- Exercise objective
Every line with the word "Machine" in it should be extracted from the data that follows.

- Exercise materials
-- ==== Sys2Proof/Machine/Halo.lean ====
section
/-! DEFINITION. HALO (R176 to R188): collecting the statistics of watched commands, evaluating them after a commit, the event
log, the watch entries and the recipe table. A watch entry's words and a layer's recipe are kept in the bank of their index. -/

namespace Sys2Proof.Machine

/-- A command of this class and operation gives gradient statistics (R176). -/
def gradKind (cls op : Nat) : Bool := cls == 0x40 || cls == 0x41 || (cls == 0x20 && op == 0x20)

/-- The watch units pass the statistics of a completed command on (R138, R176, R177): each tile keeps them for FLUSH, and the
group's HALO adds them to the entry for the open step, or discards them. R177 names no tag among the causes: those of an untagged command
count for the step that is open, or with none open for the next (DEDUCED, log entry 48). -/
def State.haloCollect (s : State) (p : Nat) (d : Nat) (x : Res) : State :=
  if x.st != .ok || !dWatch d then s else
  let id := dWatchId d
  let s := forEach x.stats (fun e s => s.setWatch e.1 id ((s.watchStat e.1 id).add e.2)) s
  match s.groupOf p with
  | none => s
  | some g =>
    let h := pg .halo g
    if s.on h F.COM.ISOLATED then s else
    let e := id % 4096
    forEach x.stats (fun st s =>
      if s.rdB e h F.HALO.ID != id || s.rdB e h F.HALO.ENABLE != 1 || (s.rdB e h F.HALO.KIND == 1) != gradKind (dClass d) (dOp d) then
        (s.bump h F.HALO.UNMATCHED).setEvt h F.EVT.HALO.UNMATCHED
      else
        let t := s.hl g
        s.setHl g { t with openStats := tblInsert e ((tblGet (fun _ => HStat.zero') t.openStats e).add st.2) (tblErase e t.openStats) }) s

/-- The step's statistics go to evaluation at its commit (R177). -/
def State.haloCommit (s : State) (g step : Nat) : State :=
  let h := pg .halo g
  let t := s.hl g
  let s' := s.setHl g { t with openStats := [] }
  if t.openStats.isEmpty || !s.on h F.HALO.EVAL_EN then s'
  else if 2 ≤ t.pendingEval.length then (s'.bumpSat h F.HALO.STEPS_DROPPED).setEvt h F.EVT.HALO.STEP_DROPPED
  else (s'.setHl g { t with openStats := [], pendingEval := t.pendingEval ++ [(step, t.openStats)] }).runIff h true

/-- At an abort, and before a re-run, HALO discards the step's statistics (R177). -/
def State.haloDiscard (s : State) (g : Nat) : State := s.setHl g { s.hl g with openStats := [] }

/-- a > b. -/
def Fv.gt : Fv → Fv → Bool
  | .nan, _ => false
  | _, .nan => false
  | .inf a, .inf b => !a && b
  | .inf a, .fin _ _ => !a
  | .fin _ _, .inf b => b
  | .fin _ x, .fin _ y => y.lt x

/-- Raise an event (R178, R179): a record, the entry's count, and the flag. -/
def State.haloRaise (s : State) (g e step kind value ref : Nat) : State :=
  let h := pg .halo g
  let bit := nth 8 [8, 8, 9, 10, 11, 11, 12] kind
  let w0 := s.rdB e h F.HALO.ID + kind * 2 ^ 16 + s.rdB e h F.HALO.KIND * 2 ^ 20 + step % 2 ^ 32 * 2 ^ 32
  let w1 := value % 2 ^ 32 + ref % 2 ^ 32 * 2 ^ 32
  let t := s.hl g
  let s := if 256 ≤ t.log.length then (s.bumpSat h F.HALO.DROPPED).setEvt h F.EVT.HALO.LOG_FULL
    else s.setHl g { t with log := t.log ++ [(w0, w1)] }
  (s.wrB e h F.HALO.EVENTS (s.rdB e h F.HALO.EVENTS + 1)).setEvt h bit

/-- A value that the evaluation assigns (R167, R178): its exact value rounded once to FP32, to nearest even, or the value `w` whose steps are
each rounded; the spec does not say which (log entry 16). -/
def halo32 (op : Nat) (key : List Nat) (v w : Fv) : Nat := openPick op key (toFp32 v) (toFp32 w)

/-- base + (x − base) × 2^(−k), as an FP32 code. It is base itself where x is base. -/
def haloTrack (op base x k : Nat) : Nat :=
  let b := fp32 base
  let step (f : Fv → Fv) : Fv := b.add (f ((f ((fp32 x).add b.opp)).mul (.ofQ (Q.pow2 (-(k : Int))))))
  halo32 op [base, x, k] (step id) (step Fv.r32)

/-- Evaluate a watch entry (R178). The products of the limits and the baselines are compared as they are, unrounded: the model's choice (log
entry 16). -/
def State.haloEval (s : State) (g step e : Nat) (t : HStat) : State :=
  let h := pg .halo g
  let lim (f : Fld) : Nat := s.rdB e h f
  let s := if lim F.HALO.NAN_LIMIT < t.nan then s.haloRaise g e step 1 t.nan (lim F.HALO.NAN_LIMIT) else s
  let s := if lim F.HALO.SAT_LIMIT < t.sat then s.haloRaise g e step 2 t.sat (lim F.HALO.SAT_LIMIT) else s
  let s := if lim F.HALO.ZERO_LIMIT != 0xFFFF && decide (lim F.HALO.ZERO_LIMIT < t.zero) then s.haloRaise g e step 3 t.zero (lim F.HALO.ZERO_LIMIT) else s
  if t.count = 0 then s else
  let r64 (v : Fv) : Fv := decodeIeee 11 52 (encodeIeee 11 52 v)
  let mean := (decodeIeee 11 52 t.sumsq).div (.ofQ ⟨t.count, 1⟩)
  let norm := halo32 0x500 [t.sumsq, t.count] (Fv.sqrt mean) (r64 (Fv.sqrt (r64 mean)))
  let base := s.rdB e h F.HALO.BASE_L2
  let bmax := s.rdB e h F.HALO.BASE_MAX
  let warm := s.rdB e h F.HALO.WARM_LEFT
  let first := (fp32 base).isZero
  let judged := !first && warm == 0
  let times (f : Fld) (b : Nat) : Fv := (fp32 (s.rdB e h f)).mul (fp32 b)
  let j1 := judged && (fp32 norm).gt (times F.HALO.L2_HI base)
  let j2 := judged && (times F.HALO.L2_LO base).gt (fp32 norm)
  let j3 := judged && (fp32 t.max).gt (times F.HALO.MAX_HI bmax)
  let s := if j1 then s.haloRaise g e step 4 norm base else s
  let s := if j2 then s.haloRaise g e step 5 norm base else s
  let s := if j3 then s.haloRaise g e step 6 t.max bmax else s
  let base' := if first then norm else base
  let bmax' := if first then t.max else bmax
  let k := s.rdB e h F.HALO.ALPHA_SHIFT
  let frozen := (j1 || j2 || j3) && s.rdB e h F.HALO.FREEZE_ON_EVENT == 1
  let s := s.wrB e h F.HALO.BASE_L2 (if frozen then base' else haloTrack 0x501 base' norm k)
  let s := s.wrB e h F.HALO.BASE_MAX (if frozen then bmax' else haloTrack 0x502 bmax' t.max k)
  let s := s.wrB e h F.HALO.WARM_LEFT (warm - 1)
  (s.wrB e h F.HALO.LAST_NORM norm).wrB e h F.HALO.LAST_MAX t.max

/-- A watch word takes a value (R182). -/
def State.haloStore (s : State) (g e k : Nat) (v : Word) : State :=
  let h := pg .halo g
  let off := 0x110 + 8 * k
  let old := s.reg e h off
  let rw := BitVec.ofNat 64 (rwMask .halo off)
  let s := s.setReg e h off ((old &&& ~~~ rw) ||| (v &&& rw))
  if k = 0 && bits old 16 16 == 0 && bits v 16 16 == 1 then
    (s.wrB e h F.HALO.WARM_LEFT (bits v 31 24)).wrB e h F.HALO.EVENTS 0
  else s
/-- The watch words that wait for the end of an evaluation are stored (R185). -/
def State.haloLate (s : State) (g : Nat) : State :=
  let ws := (s.hl g).late
  forEach ws (fun w s => s.haloStore g w.1 w.2.1 w.2.2) (s.setHl g { s.hl g with late := [] })
/-- HALO is evaluating an entry: that of the oldest committed step that awaits it (R177, R183). -/
def State.haloBusy (s : State) (g e : Nat) : Bool :=
  match (s.hl g).pendingEval with
  | [] => false
  | (_, st) :: _ => st.any fun x => x.1 == e

/-- The evaluation of the oldest committed step that awaits it (R177, R178, R185). -/
def State.haloEvaluate (s : State) (g : Nat) : State :=
  match (s.hl g).pendingEval with
  | [] => s
  | (step, st) :: rest =>
    if s.stored (pg .halo g) = .halted then s else
    let s := s.setHl g { s.hl g with pendingEval := rest }
    ((forEach st (fun e s => s.haloEval g step e.1 e.2) s).haloLate g).runIff (pg .halo g) (!rest.isEmpty)

/-- LOG_POP (R180). -/
def State.haloPop (s : State) (g : Nat) : State := s.setHl g { s.hl g with log := (s.hl g).log.drop 1 }

/-- An FP32 code that R182 refuses: negative or NaN. -/
def badRatio (c : Nat) : Bool := match fp32 c with | .nan => true | .inf a => a | .fin _ q => decide (q.n < 0)

/-- Word `k` of a watch entry as last written: a write may still wait for an evaluation (R185). -/
def State.haloWord (s : State) (g e k : Nat) : Word :=
  (((s.hl g).late.filter fun w => w.1 == e && w.2.1 == k).getLast?.map (·.2.2)).getD (s.reg e (pg .halo g) (0x110 + 8 * k))
/-- A write of word `k` of the watch entry that WP_INDEX shows (R182): it is judged at once, and takes effect after an evaluation of that entry
(R185). The word that a refusal compares is the one that will then stand. -/
def State.haloWpWrite (s : State) (g k : Nat) (v : Word) : State :=
  let h := pg .halo g
  let e := s.rd h F.HALO.WP_INDEX
  let old := s.haloWord g e k
  let bad := match k with
    | 0 => bits v 11 0 != e || bits v 23 20 == 0
    | 1 => badRatio (bits v 31 0) || badRatio (bits v 63 32)
    | 2 => badRatio (bits v 31 0)
    | 4 => badRatio (bits v 31 0) || badRatio (bits v 63 32)
    | _ => false
  if bad then s.answer .badArg
  else if k = 0 && bits old 16 16 == 1 && bits v 15 0 != bits old 15 0 then s.answer .illegalState
  else if s.haloBusy g e then s.setHl g { s.hl g with late := (s.hl g).late ++ [(e, k, v)] }
  else s.haloStore g e k v

/-- A write of RCP_MODE for the layer that RCP_INDEX shows (R182, R187): it is staged. -/
def State.haloRcpWrite (s : State) (g v : Nat) : State :=
  let h := pg .halo g
  if 5 < v && v != 0xF then s.answer .badArg
  else s.wrB (s.rd h F.HALO.RCP_INDEX) h F.HALO.RCP_MODE v

/-- The staged recipe of a layer. -/
def State.staged_ (s : State) (g layer : Nat) : Nat := s.rdB layer (pg .halo g) F.HALO.RCP_MODE
/-- The staged recipe table: the layers that are not DEFAULT. -/
def State.stagedTable (s : State) (g : Nat) : List (Nat × Nat) :=
  (List.range 1024).filterMap fun l => let m := s.staged_ g l; if m = 0xF then none else some (l, m)

/-- A step open latches the recipe table (R187): `res` gives the mode that a layer takes for a staged value, and says whether
the staged mode had no stream. -/
def State.haloLatch (s : State) (g layers : Nat) (res : Nat → Nat → Nat × Bool) : State :=
  let h := pg .halo g
  let raw := s.stagedTable g
  let t := s.hl g
  let modes := (List.range layers).map fun l => (l, res l (s.staged_ g l))
  let s := s.setHl g { t with raw := raw, latched := modes.map fun m => (m.1, m.2.1) }
  let s := if raw = t.raw then s else s.bump h F.HALO.RCP_EPOCH
  if modes.any fun m => m.2.2 then s.setEvt h F.EVT.HALO.RECIPE_UNAVAILABLE else s

/-- A UNIT_RESET of a HALO (R183): the log, the counters and the statistics are cleared, and the registers that R183 does not keep
return to their reset values (DEDUCED, log entry 35). -/
def State.haloReset (s : State) (g : Nat) : State :=
  let h := pg .halo g
  let s := (s.haloLate g).setHl g { (s.hl g) with openStats := [], pendingEval := [], log := [], late := [] }
  s.regsReset h [0x100, 0x108, 0x140, 0x158, 0x178]

end Sys2Proof.Machine
end

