/-- Fields of a request body (R309). -/
def rqF (b : List Byte) (o n : Nat) : Nat := leNat ((b.drop o).take n)
/-- Check 1 of R311: OP, RSV and unused fields, counts and enumerations. -/
def seqFieldsOk (b : List Byte) : Bool :=
  let z (o n : Nat) : Bool := rqF b o n == 0
  let cust := rqF b 8 2
  let b10 := rqF b 10 1
  let kind := rqF b 11 1
  let sess := rqF b 12 2
  let a0 := rqF b 16 4
  let a1 := rqF b 20 4
  z 1 1 && z 24 8 &&
  match rqF b 0 1 with
  | 1 => z 4 4 && decide (cust < 4096) && b10 / 8 % 2 == 0 && decide (b10 < 64) && b10 / 16 != 3 && decide (kind < 3) && decide (sess < 4096)
      && decide (a1 < 65536) && b.length == 32
  | 2 => z 8 8 && z 20 4 && decide (1 ≤ a0) && decide (a0 ≤ 2040) && b.length == 32 + 4 * a0
  | 3 => z 8 3 && decide (kind < 3) && z 12 2 && z 16 8 && b.length == 32
  | 4 => z 8 8 && decide (a0 < 2) && z 20 4 && b.length == 32
  | 5 => z 8 4 && decide (sess < 4096) && z 14 10 && b.length == 32
  | 6 => z 8 8 && z 20 4 && b.length == 32
  | 7 => z 8 16 && b.length == 32
  | _ => false
/-- Send the response to a request (R311); the RESULT fields of a request that fails are free values (log entry 36). -/
def State.seqRsp (s : State) (m : Msg) (st : Status) (h r0 r1 : Nat) : State :=
  let (v, s) := if st = .ok then (0, s) else s.free
  let (r0, r1) := if st = .ok then (r0, r1) else (v % 2 ^ 32, v / 2 ^ 32)
  (s.answer st).gctSend m.session 0x31 m.id st.code
    (leBytes 1 st.code ++ leBytes 1 (rqF m.body 0 1) ++ leBytes 2 (rqF m.body 2 2) ++ leBytes 4 h ++ leBytes 4 r0 ++ leBytes 4 r1)
/-- Checks 2 to 4 of R311. -/
def State.seqFail (s : State) (b : List Byte) : Option Status :=
  let h := rqF b 4 4
  let i := slotOf h
  let x := s.slot i
  if !s.ctOn (ctOf i) then some .isolated
  else if x.st = 0 && x.inc = incOf h then some .range
  else if x.inc != incOf h then (if x.st != 0 && laterThan 19 x.inc (incOf h) then some .staleTag else some .range)
  else if (rqF b 0 1 = 2 || rqF b 0 1 = 3) && x.st != 1 then some .illegalState
  else none

/-- The CONTRAIL that SEQ_OPEN takes and its lowest FREE slot (R313). -/
def State.openChoice (s : State) (prefer : Nat) : Option Nat :=
  let lowest (k : Nat) : Option Nat :=
    if s.ctOn (pg .contrail k) then
      ((List.range 4096).map (k * 4096 + ·)).find? fun i => (s.slot i).st == 0
    else none
  match prefer with
  | 1 => lowest 0
  | 2 => lowest 1
  | _ => match lowest 0 with | some i => some i | none => lowest 1
/-- SEQ_OPEN (R313). -/
def State.seqOpen (s : State) (m : Msg) : State :=
  let b := m.body
  let g := rqF b 10 1 % 8
  let prefer := rqF b 10 1 / 16
  let en (k : Nat) : Bool := s.ctOn (pg .contrail k)
  let pref := if prefer = 1 then en 0 else if prefer = 2 then en 1 else en 0 || en 1
  let sess := rqF b 12 2
  if s.ssState g = .offline || !s.on (pg .tgroup g) F.TGROUP.PART_VALID || !pref
    || (s.stored (pg .root 0) == .unmanaged && s.on (pg .root 0) F.ROOT.ORPHANED) then s.seqRsp m .illegalState 0 0 0
  else if s.drainSwap g then s.seqRsp m .deferred 0 0 0
  else if !s.tokenSess sess then s.seqRsp m .perm 0 0 0
  else match s.openChoice prefer with
    | none => (s.setEvt (pg .contrail (if prefer = 2 then 1 else 0)) F.EVT.CONTRAIL.OPEN_REFUSED).seqRsp m .noSpace 0 0 0
    | some i =>
      let inc := (s.slot i).inc + 1
      let inc := if inc = 2 ^ 19 then 1 else inc
      let x : Slot := { Slot.init with
        st := 1, inc := inc, pi := 1, ci := 1, tg := g, cust := rqF b 8 2, session := sess, keep := rqF b 20 4, last := rqF b 16 4
        bindId := rqF b 14 2, kind := rqF b 11 1, sentAt := s.now }
      let s := (s.setSlot i x).bump (ctOf i) F.CONTRAIL.OPENS
      let s := s.setPl g ((s.pl g).setSq ⟨handleOf i x, x.cust, 0, []⟩)
      s.seqRsp m .ok (handleOf i x) i inc
/-- SEQ_PROMPT (R315). -/
def State.seqPrompt (s : State) (m : Msg) : State :=
  let h := rqF m.body 4 4
  let i := slotOf h
  let x := s.slot i
  let n := rqF m.body 16 4
  if s.promptCap i < x.pending + n then s.seqRsp m .noSpace h 0 0
  else
    let s := forEach (List.range n) (fun k s => 
      let a := s.promptAddr i (x.ptail + k)
      (s.touch a 4 12 true).memStore a ((m.body.drop (32 + 4 * k)).take 4)) s
    (s.setSlot i { x with ptail := x.ptail + n }).seqRsp m .ok h (x.pending + n) 0
/-- SEQ_BIND (R329). -/
def State.seqBind (s : State) (m : Msg) : State :=
  let h := rqF m.body 4 4
  let i := slotOf h
  let x := s.slot i
  if x.pin.isSome then s.seqRsp m .illegalState h 0 0
  else (s.setSlot i { x with bindId := rqF m.body 14 2, kind := rqF m.body 11 1 }).seqRsp m .ok h 0 0
/-- SEQ_CLOSE (R314). -/
def State.seqClose (s : State) (m : Msg) : State :=
  let h := rqF m.body 4 4
  let i := slotOf h
  let x := s.slot i
  let force := rqF m.body 16 4 = 1
  let s := if x.st = 1 then (s.poolClose x.tg h).closeSlot i (if force then 2 else 1) else s
  if force then (s.freeSlot i).seqRsp m .ok h x.used 0 else s.seqRsp m .ok h 0 0
/-- SEQ_SUBSCRIBE (R320). -/
def State.seqSubscribe (s : State) (m : Msg) : State :=
  let h := rqF m.body 4 4
  let i := slotOf h
  let x := s.slot i
  let sess := rqF m.body 12 2
  if !s.tokenSess sess then s.seqRsp m .perm h 0 0
  else ((s.setSlot i { x with session := sess, lost := false }).resendRing i).seqRsp m .ok h x.used 0
/-- SEQ_ACK (R319). -/
def State.seqAck (s : State) (m : Msg) : State :=
  let h := rqF m.body 4 4
  let i := slotOf h
  let x := s.slot i
  let a := rqF m.body 16 4
  let n := (a + 2 ^ 32 - x.ci) % 2 ^ 32
  if x.used < n then
    ((s.bumpSat (ctOf i) F.CONTRAIL.ACKS_REFUSED).setEvt (ctOf i) F.EVT.CONTRAIL.ACK_REFUSED).seqRsp m .range h 0 0
  else
    let s := s.setSlot i { x with ci := a }
    (s.slotSettle i).seqRsp m .ok h (64 - (x.used - n)) 0
/-- SEQ_QUERY (R310). -/
def State.seqQuery (s : State) (m : Msg) : State :=
  let h := rqF m.body 4 4
  let x := s.slot (slotOf h)
  s.seqRsp m .ok h x.pi x.pending
/-- A request that starts now: the checks of R311, and its operation `f`. -/
def State.seqStart (s : State) (m : Msg) (f : State → State) : State :=
  if !seqFieldsOk m.body then s.seqRsp m .badArg (rqF m.body 4 4) 0 0
  else if rqF m.body 0 1 = 1 then f s
  else match s.seqFail m.body with
    | some st => s.seqRsp m st (rqF m.body 4 4) 0 0
    | none => f s
/-- The operation of a request. -/
def State.seqOp (s : State) (m : Msg) : State :=
  match rqF m.body 0 1 with
  | 1 => s.seqOpen m | 2 => s.seqPrompt m | 3 => s.seqBind m | 4 => s.seqClose m
  | 5 => s.seqSubscribe m | 6 => s.seqAck m | 7 => s.seqQuery m | _ => s
/-- SEQ_BIND and SEQ_CLOSE of a sequence that the open step of its group has placed wait (R312). -/
def State.seqWaits (s : State) (m : Msg) : Bool :=
  let h := rqF m.body 4 4
  (rqF m.body 0 1 == 3 || rqF m.body 0 1 == 4) && seqFieldsOk m.body && (s.seqFail m.body).isNone
    && s.isPlaced (s.slot (slotOf h)).tg h
/-- A sequence request arrives (R309 to R312). -/
def State.seqReq (s : State) (m : Msg) : State :=
  if s.seqWaits m then { s with seqWait := s.seqWait ++ [m] } else s.seqStart m (·.seqOp m)
/-- Requests that waited for a step start once it has ended (R312). `n` bounds the passes. -/
def State.seqPump (s : State) : Nat → State
  | 0 => s
  | n + 1 =>
    match s.seqWait.find? fun m => m.typ == 0x30 && !s.seqWaits m with
    | none => s
    | some m => ({ s with seqWait := s.seqWait.erase m }.seqStart m (·.seqOp m)).seqPump n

- Completed exercise
-- ==== Sys2Proof/Machine/Halo.lean ====
namespace Sys2Proof.Machine
end Sys2Proof.Machine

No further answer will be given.